Многое в романе напоминало Светлане о ее судьбе и всех тех людях, что повстречались ей в жизни. Она вспоминает: «Все смешалось – моя собственная жизнь и жизнь других людей, лица моих любимых и лица главных героев романа, их слова и мои чувства, слезы и боль всех нас, все это слилось в одно в моей душе и переполняло ее с неистовой силой». Читая Пастернака, Светлана ощущала невыносимую скорбь по своей родной земле. Она считала роман настоящим открытием; он был отражением не только ее личной жизни, но и жизни всей страны.

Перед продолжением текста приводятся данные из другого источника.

theorem Sparse.get_of_lt {m : List (Nat × α)} {lo a : Nat} (hm : Sparse.sortedFrom lo m = true) (h : a < lo) :
    Sparse.get m a = none := by
  induction m generalizing lo with
  | nil => rfl
  | cons e m ih =>
    obtain ⟨k, y⟩ := e
    simp only [Sparse.sortedFrom, Bool.and_eq_true, decide_eq_true_eq] at hm
    rw [Sparse.get, if_neg (by omega)]
    exact ih hm.2 (by omega)

/-- Canonical tables that read alike are equal. -/
theorem Sparse.ext_of_sorted {m m' : List (Nat × α)} {lo lo' : Nat} (hm : Sparse.sortedFrom lo m = true)
    (hm' : Sparse.sortedFrom lo' m' = true) (h : ∀ a, Sparse.get m a = Sparse.get m' a) : m = m' := by
  induction m generalizing m' lo lo' with
  | nil =>
    cases m' with
    | nil => rfl
    | cons e' m' => simpa [Sparse.get] using h e'.1
  | cons e m ih =>
    obtain ⟨k, y⟩ := e
    cases m' with
    | nil => simpa [Sparse.get] using h k
    | cons e' m' =>
      obtain ⟨k', y'⟩ := e'
      simp only [Sparse.sortedFrom, Bool.and_eq_true, decide_eq_true_eq] at hm hm'
      have hk : k = k' := by
        rcases Nat.lt_trichotomy k k' with hlt | heq | hgt
        · have := h k
          rw [Sparse.get, if_pos rfl, Sparse.get, if_neg (by omega), Sparse.get_of_lt hm'.2 (by omega)] at this
          cases this
        · exact heq
        · have := h k'
          rw [Sparse.get, if_neg (by omega), Sparse.get, if_pos rfl, Sparse.get_of_lt hm.2 (by omega)] at this
          cases this
      subst k'
      have hy : y = y' := by simpa [Sparse.get] using h k
      subst y'
      congr 1
      refine ih hm.2 hm'.2 fun a => ?_
      have := h a
      by_cases ha : k = a
      · subst a
        rw [Sparse.get_of_lt hm.2 (by omega), Sparse.get_of_lt hm'.2 (by omega)]
      · simpa [Sparse.get, ha] using this

end Sparse

/-! Byte buffers. -/

@[simp] theorem Memory.read_nil (a : Nat) : Memory.read [] a = none := rfl

/-- A write changes the byte at its address only, and sets its mark. -/
theorem Memory.read_write (m : Memory) (a : Nat) (x : Byte) (b : Nat) :
    Memory.read (Memory.write m a x) b = if b = a then some x else Memory.read m b := Sparse.get_put m a x b

/-- A write of a sequence changes the bytes of its range only. -/
theorem Memory.read_writeBytes (m : Memory) (a : Nat) (x : List Byte) (b : Nat) :
    Memory.read (Memory.writeBytes m a x) b = if a ≤ b ∧ b < a + x.length then x[b - a]? else Memory.read m b := by
  induction x generalizing m a with
  | nil => rw [Memory.writeBytes, if_neg (by simp)]
  | cons y x ih =>
    rw [Memory.writeBytes, ih, Memory.read_write]
    by_cases h : b = a
    · subst b
      simp
    · by_cases h' : a + 1 ≤ b ∧ b < a + 1 + x.length
      · rw [if_pos h', if_pos (by simp only [List.length_cons]; omega)]
        obtain ⟨k, rfl⟩ : ∃ k, b = a + 1 + k := ⟨b - (a + 1), by omega⟩
        rw [show a + 1 + k - (a + 1) = k by omega, show a + 1 + k - a = k + 1 by omega, List.getElem?_cons_succ]
      · rw [if_neg h', if_neg h, if_neg (by simp only [List.length_cons]; omega)]

/-- What was written is there. -/
theorem HasBytes.writeBytes (m : Memory) (a : Nat) (x : List Byte) : HasBytes (Memory.writeBytes m a x) a x := by
  intro k hk
  rw [Memory.read_writeBytes, if_pos (by omega), Nat.add_sub_cancel_left]

theorem Memory.wf_write {m : Memory} (a : Nat) (x : Byte) (h : m.wf = true) : (Memory.write m a x).wf = true :=
  Sparse.sortedFrom_put x (Nat.zero_le a) h

/-- Every write keeps the canonical form. -/
theorem Memory.wf_writeBytes {m : Memory} (a : Nat) (x : List Byte) (h : m.wf = true) :
    (Memory.writeBytes m a x).wf = true := by
  induction x generalizing m a with
  | nil => exact h
  | cons y x ih => exact ih (a + 1) (Memory.wf_write a y h)

theorem Memory.mem_writeBytes {m : Memory} {a : Nat} {x : List Byte} {e : Host.Cell}
    (h : e ∈ Memory.writeBytes m a x) : e.1 < a + x.length ∨ e ∈ m := by
  induction x generalizing m a with
  | nil => exact .inr h
  | cons y x ih =>
    rcases ih h with h | h
    · exact .inl (by simp only [List.length_cons]; omega)
    · rcases Sparse.mem_put h with h | h
      · exact .inl (by subst e; simp)
      · exact .inr h

/-- Canonical buffers that read alike are equal. -/
theorem Memory.ext_of_wf {m m' : Memory} (h : m.wf = true) (h' : m'.wf = true)
    (hr : ∀ a, Memory.read m a = Memory.read m' a) : m = m' := Sparse.ext_of_sorted h h' hr

/-- A write inside the buffer keeps the buffer canonical and inside. -/
theorem CanonicalBelow.writeBytes {m : Memory} {n a : Nat} (x : List Byte) (h : CanonicalBelow n m)
    (hx : a + x.length ≤ n) : CanonicalBelow n (Memory.writeBytes m a x) where
  sorted := Memory.wf_writeBytes a x h.sorted
  below _ he := (Memory.mem_writeBytes he).elim (fun h => by omega) (h.below _)

/-- The same of a write of one byte. -/
theorem CanonicalBelow.write {m : Memory} {n a : Nat} (x : Byte) (h : CanonicalBelow n m) (hx : a < n) :
    CanonicalBelow n (Memory.write m a x) := by
  simpa [Memory.writeBytes] using h.writeBytes [x] (a := a) (by simpa using hx)

/-- A sequence is read exactly where each of its bytes is. -/
theorem Memory.readBytes_eq_some {m : Memory} {a n : Nat} {x : List Byte} :
    Memory.readBytes m a n = some x ↔ x.length = n ∧ HasBytes m a x := by
  induction n generalizing a x with
  | zero =>
    simp only [Memory.readBytes, Option.some.injEq, List.length_eq_zero_iff]
    constructor
    · rintro rfl
      exact ⟨rfl, fun k hk => absurd hk (by simp)⟩
    · rintro ⟨rfl, -⟩
      rfl
  | succ n ih =>
    rw [Memory.readBytes]
    constructor
    · intro h
      split at h
      · rename_i y z hy hz
        obtain ⟨hl, hb⟩ := ih.mp hz
        cases h
        refine ⟨by simpa using hl, fun k hk => ?_⟩
        cases k with
        | zero => simpa using hy
        | succ k =>
          rw [List.getElem?_cons_succ, show a + (k + 1) = a + 1 + k by omega]
          exact hb k (by simpa using hk)
      · cases h
    · rintro ⟨hl, hb⟩
      cases x with
      | nil => cases hl
      | cons y z =>
        have hy : Memory.read m a = some y := by simpa using hb 0 (by simp)
        have hz : Memory.readBytes m (a + 1) n = some z := by
          refine ih.mpr ⟨by simpa using hl, fun k hk => ?_⟩
          have := hb (k + 1) (by simpa using hk)
          rwa [List.getElem?_cons_succ, show a + (k + 1) = a + 1 + k by omega] at this
        rw [hy, hz]

/-- A sequence is not read exactly where one of its bytes has a clear mark. -/
theorem Memory.readBytes_eq_none {m : Memory} {a n : Nat} :
    Memory.readBytes m a n = none ↔ HasUnwritten m a (a + n) := by
  induction n generalizing a with
  | zero =>
    simp only [Memory.readBytes, reduceCtorEq, false_iff]
    rintro ⟨k, h1, h2, -⟩
    omega
  | succ n ih =>
    rw [Memory.readBytes]
    constructor
    · intro h
      split at h
      · cases h
      · rename_i hno
        cases hy : Memory.read m a with
        | none => exact ⟨a, Nat.le_refl a, by omega, hy⟩
        | some y =>
          cases hz : Memory.readBytes m (a + 1) n with
          | none =>
            obtain ⟨k, h1, h2, h3⟩ := ih.mp hz
            exact ⟨k, by omega, by omega, h3⟩
          | some z => exact absurd hz (hno y z hy)
    · rintro ⟨k, h1, h2, h3⟩
      split
      · rename_i y z hy hz
        rcases Nat.eq_or_lt_of_le h1 with rfl | h1
        · rw [h3] at hy
          cases hy
        · rw [ih.mpr ⟨k, h1, by omega, h3⟩] at hz
          cases hz
      · rfl

/-! Sequence counters. -/

@[simp] theorem SeqTable.read_nil (a : BitVec 11) : SeqTable.read [] a = 0 := rfl

@[simp] theorem SeqTable.read_write_same (t : SeqTable) (a : BitVec 11) (v : BitVec 14) :
    SeqTable.read (SeqTable.write t a v) a = v := by
  unfold SeqTable.read SeqTable.write
  split
  · rw [Sparse.get_del, if_pos rfl]
    exact (by assumption : v = 0).symm
  · rw [Sparse.get_put, if_pos rfl]
    rfl

theorem SeqTable.read_write_of_ne (t : SeqTable) {a a' : BitVec 11} (v : BitVec 14) (h : a' ≠ a) :
    SeqTable.read (SeqTable.write t a v) a' = SeqTable.read t a' := by
  have hn : a'.toNat ≠ a.toNat := fun e => h (BitVec.eq_of_toNat_eq e)
  unfold SeqTable.read SeqTable.write
  split
  · rw [Sparse.get_del, if_neg hn]
  · rw [Sparse.get_put, if_neg hn]

/-- Setting a counter keeps the table canonical, one counter an APID. -/
theorem CanonicalBelow.writeSeq {t : SeqTable} (a : BitVec 11) (v : BitVec 14) (h : CanonicalBelow 2048 t) :
    CanonicalBelow 2048 (SeqTable.write t a v) := by
  unfold SeqTable.write
  split
  · exact ⟨Sparse.sortedFrom_del _ h.sorted, fun e he => h.below e (Sparse.mem_del he)⟩
  · refine ⟨Sparse.sortedFrom_put v (Nat.zero_le _) h.sorted, fun e he => ?_⟩
    rcases Sparse.mem_put he with rfl | he
    · exact a.isLt
    · exact h.below e he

Пастернак настолько глубоко поразил ее, что она почувствовала, что персонажи романа – это ее знакомые, что, казалось, она сама пережила часть событий романа и видела те самые комнаты, где проходило его действие.

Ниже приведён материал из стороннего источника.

-- ==== Sys2Proof/Tests/Slice0.lean ====
section
/-! SUPPORT. Tests with results from the spec (the vectors of 95_test_vectors.md and the examples of the rules), the
well-formedness smoke tests, and a witness for the hypotheses of every obligation that has some. -/

namespace Sys2Proof.Tests

open Sys2Proof.Machine

/-! ## Helpers -/

/-- The `ROUTE_CLASS` of the example configuration EX (95_test_vectors.md section 1). -/
def exRoute (n : BitVec 4) : RouteClass :=
  if n = 1 then .loc
  else if 2 ≤ n.toNat ∧ n.toNat ≤ 6 then .forward (n.setWidth 32)
  else if n = 15 then .broadcast
  else .invalid

/-- The example configuration EX (95_test_vectors.md section 1). -/
def ex : Config := { block with statusApid := 0x100, sensorApid := 0x101, routeClass := exRoute }

/-- The reset state. -/
def rst : State := State.resetWith ex

/-- A packet with the given primary header fields and user data, PDL `pdl`, every secondary header field 0. -/
def pkt (typ shf : BitVec 1) (apid : BitVec 11) (seqf : BitVec 2) (seqc : BitVec 14) (pdl : BitVec 16)
    (udf : List Byte) : Packet := ⟨⟨0, typ, shf, apid, seqf, seqc, pdl⟩, ⟨0, 0, 0, 0, 0, 0⟩, udf⟩

/-- The state with bytes written to IBUF from an address on. -/
def load (a : Nat) (x : List Byte) (s : State) : State := { s with ibuf := Memory.writeBytes s.ibuf a x }

/-- What a function of the state gives after a command. -/
def after {α : Type} (o : Host.Outcome State Fault Refusal) (f : State → α) : Option α :=
  match o with
  | .next t => some (f t)
  | .fault _ => none
  | .refused _ => none

/-- STATUS.ERR after a command. -/
def err (o : Host.Outcome State Fault Refusal) : Option Nat := after o fun t => t.statusErr.toNat

/-- The first `n` bytes of OBUF after a command, with OBUF_LEN. -/
def out (n : Nat) (o : Host.Outcome State Fault Refusal) : Option (Option (List Byte) × Nat) :=
  after o fun t => (Memory.readBytes t.obuf 0 n, t.obufLen.toNat)

/-- The outcome is the fault `UninitRead`. -/
def stopsUninit : Host.Outcome State Fault Refusal → Bool
  | .fault .uninitRead => true
  | .next _ => false
  | .refused _ => false

/-! ## Well-formedness: an ill-formed term for each check -/

theorem test_selector_wf : (Instr.getField .b0 13).selectorDefined = true ∧ (Instr.getField .b0 14).selectorDefined = false ∧
    (Instr.setField .b1 15).selectorDefined = false ∧ (Instr.checkSize 2).selectorDefined = true ∧
    (Instr.checkSize 3).selectorDefined = false := by decide
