-- ==== Sys2Proof/Machine/Cipher.lean ====
section
/-!
DEFINITION. The XOR stage: INCLR, INLD, APPLY, CRYPT (spec/43_cipher.md R131 to R134).
-/

namespace Sys2Proof.Machine

/-- Append the elements of `v` in order, leftmost first (R132). -/
def appendAll (b : Bits) : Bits → Bits
  | [] => b
  | e :: v => appendAll (bufAppend b e) v

/-- `INCLR` (R131). -/
def execInclr (s : State) : Host.Outcome State Fault Refusal :=
  onCore s fun c => respond s { c with IN := bufClear c.IN } none

/-- `INLD v` (R132): afterwards `IN` is the old `IN ++ v`. -/
def execInld (v : Bits) (s : State) : Host.Outcome State Fault Refusal :=
  onCore s fun c =>
    withCapacity s (c.IN.length + v.length) (respond s { c with IN := appendAll c.IN v } none)

/-- `APPLY` (R133): LengthMismatch when the lengths differ, else `OUT <- xorseq(IN, KS)`, all of it. -/
def execApply (s : State) : Host.Outcome State Fault Refusal :=
  onCore s fun c =>
    if c.IN.length = c.KS.length then
      withCapacity s c.IN.length (respond s { c with OUT := xorseq c.IN c.KS } none)
    else raiseFault s c .lengthMismatch

/-- `CRYPT n` (R134): BadSteps, then LengthMismatch, both before any register steps; else the body of
GENERATE and the XOR. -/
def execCrypt (n : Nat) (s : State) : Host.Outcome State Fault Refusal :=
  onCore s fun c =>
    if n = 0 then raiseFault s c .badSteps
    else if c.IN.length = n then
      withCapacity s n
        (respond s { keystream n c with OUT := xorseq c.IN (keystream n c).KS } none)
    else raiseFault s c .lengthMismatch

end Sys2Proof.Machine
end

Дань, которую Светлана отдала Пастернаку, факт, конечно, знаменательный. Пастернак подвергся всеобщему осуждению после публикации романа «Доктор Живаго», хотя он и получил за него в 1958 году Нобелевскую премию по литературе. Он был даже исключен из Союза советских писателей и умер в полном одиночестве в своем доме в дачном поселке Переделкино, расположенном недалеко от Москвы, 30 мая 1960 года. Во время своей пресс-конференции в Нью-Йорке Светлана выразила сожаление, что этот известный роман так и не был опубликован в Советском Союзе.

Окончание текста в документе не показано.